The split and merge loads determine the way in which the file's modulus and hence actual load vary. A low load results in reduced overflow at the expense of increased disk space. Conversely, a high load increases overflow but reduces disk usage. High overflow in turn results in poor performance as more disk blocks must be read to find a record. The split load value determines the load at which a group will be split into two, the merge load determines the load at which groups will be merged. The difference between the two values needs to be reasonably large to avoid continual splitting and merging of groups.

 

The minimum modulus value determines the size below which the file will not merge groups. The default setting of this parameter is one, resulting in full dynamic reconfiguration. If the file is subject to frequent addition or deletion of large numbers of records so that its modulus varies widely, it may be worth setting the minimum modulus to a typical average size or higher, however, a file with a higher modulus than is necessary is relatively slow in SELECT operations that must read the entire file. The minimum modulus parameter can also be used to pre-allocate primary subfile disk space when creating a new file, minimising fragmentation.

 

Record ids in dynamic files are normally case sensitive.

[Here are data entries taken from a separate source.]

/-! ### The pipeline, for every registry -/

/-- R69 to R78: the registry lookup on `w[6:0]` first, then the one extractor of the entry's format, its fields and
immediates as the rules write them. -/
def Obligations.DecodeAppliesTheExtractorOfTheEntrysFormat : Prop :=
  ∀ (Op : Type) (reg : Registry Op) (w : Word),
    decode reg w =
      match classify reg (w.extractLsb 6 0) with
      | none => .Unrecognized w
      | some (op, .R) =>
        .R op (w.extractLsb 11 7) (w.extractLsb 14 12) (w.extractLsb 19 15) (w.extractLsb 24 20) (w.extractLsb 31 25)
      | some (op, .I) =>
        .I op (w.extractLsb 11 7) (w.extractLsb 14 12) (w.extractLsb 19 15) ((w.extractLsb 31 20).signExtend 32)
      | some (op, .S) =>
        .S op (w.extractLsb 14 12) (w.extractLsb 19 15) (w.extractLsb 24 20)
          ((w.extractLsb 31 25 ++ w.extractLsb 11 7).signExtend 32)
      | some (op, .B) =>
        .B op (w.extractLsb 14 12) (w.extractLsb 19 15) (w.extractLsb 24 20)
          ((w.extractLsb 31 31 ++ w.extractLsb 7 7 ++ w.extractLsb 30 25 ++ w.extractLsb 11 8 ++ 0b0#1).signExtend 32)
      | some (op, .U) => .U op (w.extractLsb 11 7) (w.extractLsb 31 12 ++ 0x000#12)
      | some (op, .J) =>
        .J op (w.extractLsb 11 7)
          ((w.extractLsb 31 31 ++ w.extractLsb 19 12 ++ w.extractLsb 20 20 ++ w.extractLsb 30 21 ++
            0b0#1).signExtend 32)

/-- R43, R44 (32 bits are the spec's decision D3): the table of immediate assembly, bit by bit, for every format that
has an immediate; R has none. -/
def Obligations.ImmediatesAreAssembledBitByBit : Prop :=
  ∀ (Op : Type) (op : Op) (w : Word),
    (extract .R op w).imm? = none ∧
    (∃ v, (extract .I op w).imm? = some v ∧
      (∀ i, 12 ≤ i → i < 32 → v.getLsbD i = w.getLsbD 31) ∧ (∀ i, i < 12 → v.getLsbD i = w.getLsbD (20 + i))) ∧
    (∃ v, (extract .S op w).imm? = some v ∧
      (∀ i, 12 ≤ i → i < 32 → v.getLsbD i = w.getLsbD 31) ∧
      (∀ i, i < 7 → v.getLsbD (5 + i) = w.getLsbD (25 + i)) ∧ (∀ i, i < 5 → v.getLsbD i = w.getLsbD (7 + i))) ∧
    (∃ v, (extract .B op w).imm? = some v ∧
      (∀ i, 12 ≤ i → i < 32 → v.getLsbD i = w.getLsbD 31) ∧ v.getLsbD 11 = w.getLsbD 7 ∧
      (∀ i, i < 6 → v.getLsbD (5 + i) = w.getLsbD (25 + i)) ∧ (∀ i, i < 4 → v.getLsbD (1 + i) = w.getLsbD (8 + i)) ∧
      v.getLsbD 0 = false) ∧
    (∃ v, (extract .U op w).imm? = some v ∧
      (∀ i, 12 ≤ i → i < 32 → v.getLsbD i = w.getLsbD i) ∧ (∀ i, i < 12 → v.getLsbD i = false)) ∧
    (∃ v, (extract .J op w).imm? = some v ∧
      (∀ i, 20 ≤ i → i < 32 → v.getLsbD i = w.getLsbD 31) ∧
      (∀ i, i < 8 → v.getLsbD (12 + i) = w.getLsbD (12 + i)) ∧ v.getLsbD 11 = w.getLsbD 20 ∧
      (∀ i, i < 10 → v.getLsbD (1 + i) = w.getLsbD (21 + i)) ∧ v.getLsbD 0 = false)

/-- R45, which the spec derives from R43: the values each immediate takes, exactly, and that each is reached by one
setting of the encoded bits. -/
def Obligations.ImmediateRangesAreExact : Prop :=
  (∀ n : Int, (∃ w, (iImm w).toInt = n) ↔ -2048 ≤ n ∧ n ≤ 2047) ∧
  (∀ n : Int, (∃ w, (sImm w).toInt = n) ↔ -2048 ≤ n ∧ n ≤ 2047) ∧
  (∀ n : Int, (∃ w, (bImm w).toInt = n) ↔ -4096 ≤ n ∧ n ≤ 4094 ∧ 2 ∣ n) ∧
  (∀ n : Int, (∃ w, (jImm w).toInt = n) ↔ -1048576 ≤ n ∧ n ≤ 1048574 ∧ 2 ∣ n) ∧
  (∀ n : Int, (∃ w, (uImm w).toInt = n) ↔ -2147483648 ≤ n ∧ n ≤ 2147479552 ∧ 4096 ∣ n) ∧
  (∀ w w' : Word, iImm w = iImm w' → w.extractLsb 31 20 = w'.extractLsb 31 20) ∧
  (∀ w w' : Word, sImm w = sImm w' →
    w.extractLsb 31 25 = w'.extractLsb 31 25 ∧ w.extractLsb 11 7 = w'.extractLsb 11 7) ∧
  (∀ w w' : Word, bImm w = bImm w' →
    w.extractLsb 31 25 = w'.extractLsb 31 25 ∧ w.extractLsb 11 7 = w'.extractLsb 11 7) ∧
  (∀ w w' : Word, jImm w = jImm w' → w.extractLsb 31 12 = w'.extractLsb 31 12) ∧
  (∀ w w' : Word, uImm w = uImm w' → w.extractLsb 31 12 = w'.extractLsb 31 12)

/-- R79 (its 32-bit width is the spec's decision D3): the unit puts its sign input over the pattern, the sign input is
`w[31]` and the pattern's top bit in each of its four uses, the represented value is kept, and U does not use it. -/
def Obligations.SignUnitKeepsTheRepresentedValue : Prop :=
  (∀ k ∈ [12, 13, 21], ∀ (sign : Bool) (v : BitVec k), ∀ i < 32,
    (signUnit sign v).getLsbD i = if i < k then v.getLsbD i else sign) ∧
  (∀ k ∈ [12, 13, 21], ∀ v : BitVec k,
    signUnit v.msb v = v.signExtend 32 ∧ (signUnit v.msb v).toInt = v.toInt) ∧
  (∀ w : Word, (iPattern w).msb = w.getLsbD 31 ∧ (sPattern w).msb = w.getLsbD 31 ∧
    (bPattern w).msb = w.getLsbD 31 ∧ (jPattern w).msb = w.getLsbD 31) ∧
  (∀ (Op : Type) (op : Op) (w : Word),
    (extractI op w).imm? = some (signUnit (w.getLsbD 31) (w.extractLsb 31 20)) ∧
    (extractS op w).imm? = some (signUnit (w.getLsbD 31) (w.extractLsb 31 25 ++ w.extractLsb 11 7)) ∧
    (extractB op w).imm? = some (signUnit (w.getLsbD 31)
      (w.extractLsb 31 31 ++ w.extractLsb 7 7 ++ w.extractLsb 30 25 ++ w.extractLsb 11 8 ++ 0b0#1)) ∧
    (extractJ op w).imm? = some (signUnit (w.getLsbD 31)
      (w.extractLsb 31 31 ++ w.extractLsb 19 12 ++ w.extractLsb 20 20 ++ w.extractLsb 30 21 ++ 0b0#1)) ∧
    (extractU op w).imm? = some (w.extractLsb 31 12 ++ 0x000#12))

Case insensitive ids can be selected when the file is created or a file can be converted at a later date using the CONFIGURE.FILE command.

 

The total size of a dynamic file is limited to 2Gb for file versions 0 and 1, and 2147483647 groups (up to 16384Gb) for version 2 upwards.

 

 

Disabling File Resizing

 

Although dynamic files are very reliable, the split/merge mechanism that maintains optimum file performance introduces the possibility of file corruption in the event of a power failure or other situation that causes outstanding write operations not to be completed. QM offers a mode of operation that forms a hybrid between the dynamic file system and the static files found in many other database products.

 

The NO.RESIZE option of the CONFIGURE.FILE command can be used to disable splits and merges, locking the file at its configuration when the command is issued. As new data is added, the file will extend into overflow, reducing performance. Conversely, if large volumes of data are deleted, the groups will become less tightly packed, again resulting in reduced performance. Files can be created with this mode set by use of the NO.RESIZE option to the CREATE.FILE command.

 

The file can be reconfigured using the IMMEDIATE mode of the CONFIGURE.FILE command. This performs the outstanding splits or merges, bringing the file back to the configuration that it would have had if resizing had not been disabled. For typical file update patterns and reasonably frequent use, this should be considerably faster than the equivalent resizing of a static file system.

 

One scenario for use of this mechanism would be to operate the file(s) with resizing disabled during normal day time activity, perform backups at the start of an overnight downtime period and then use CONFIGURE.FILE to reconfigure the files ready for the next day. In the unlikely event of a system failure during the reconfiguration process, the backup provides an up to date copy of the data. This resizing operation is fully interruptable and can be performed while the file is in use.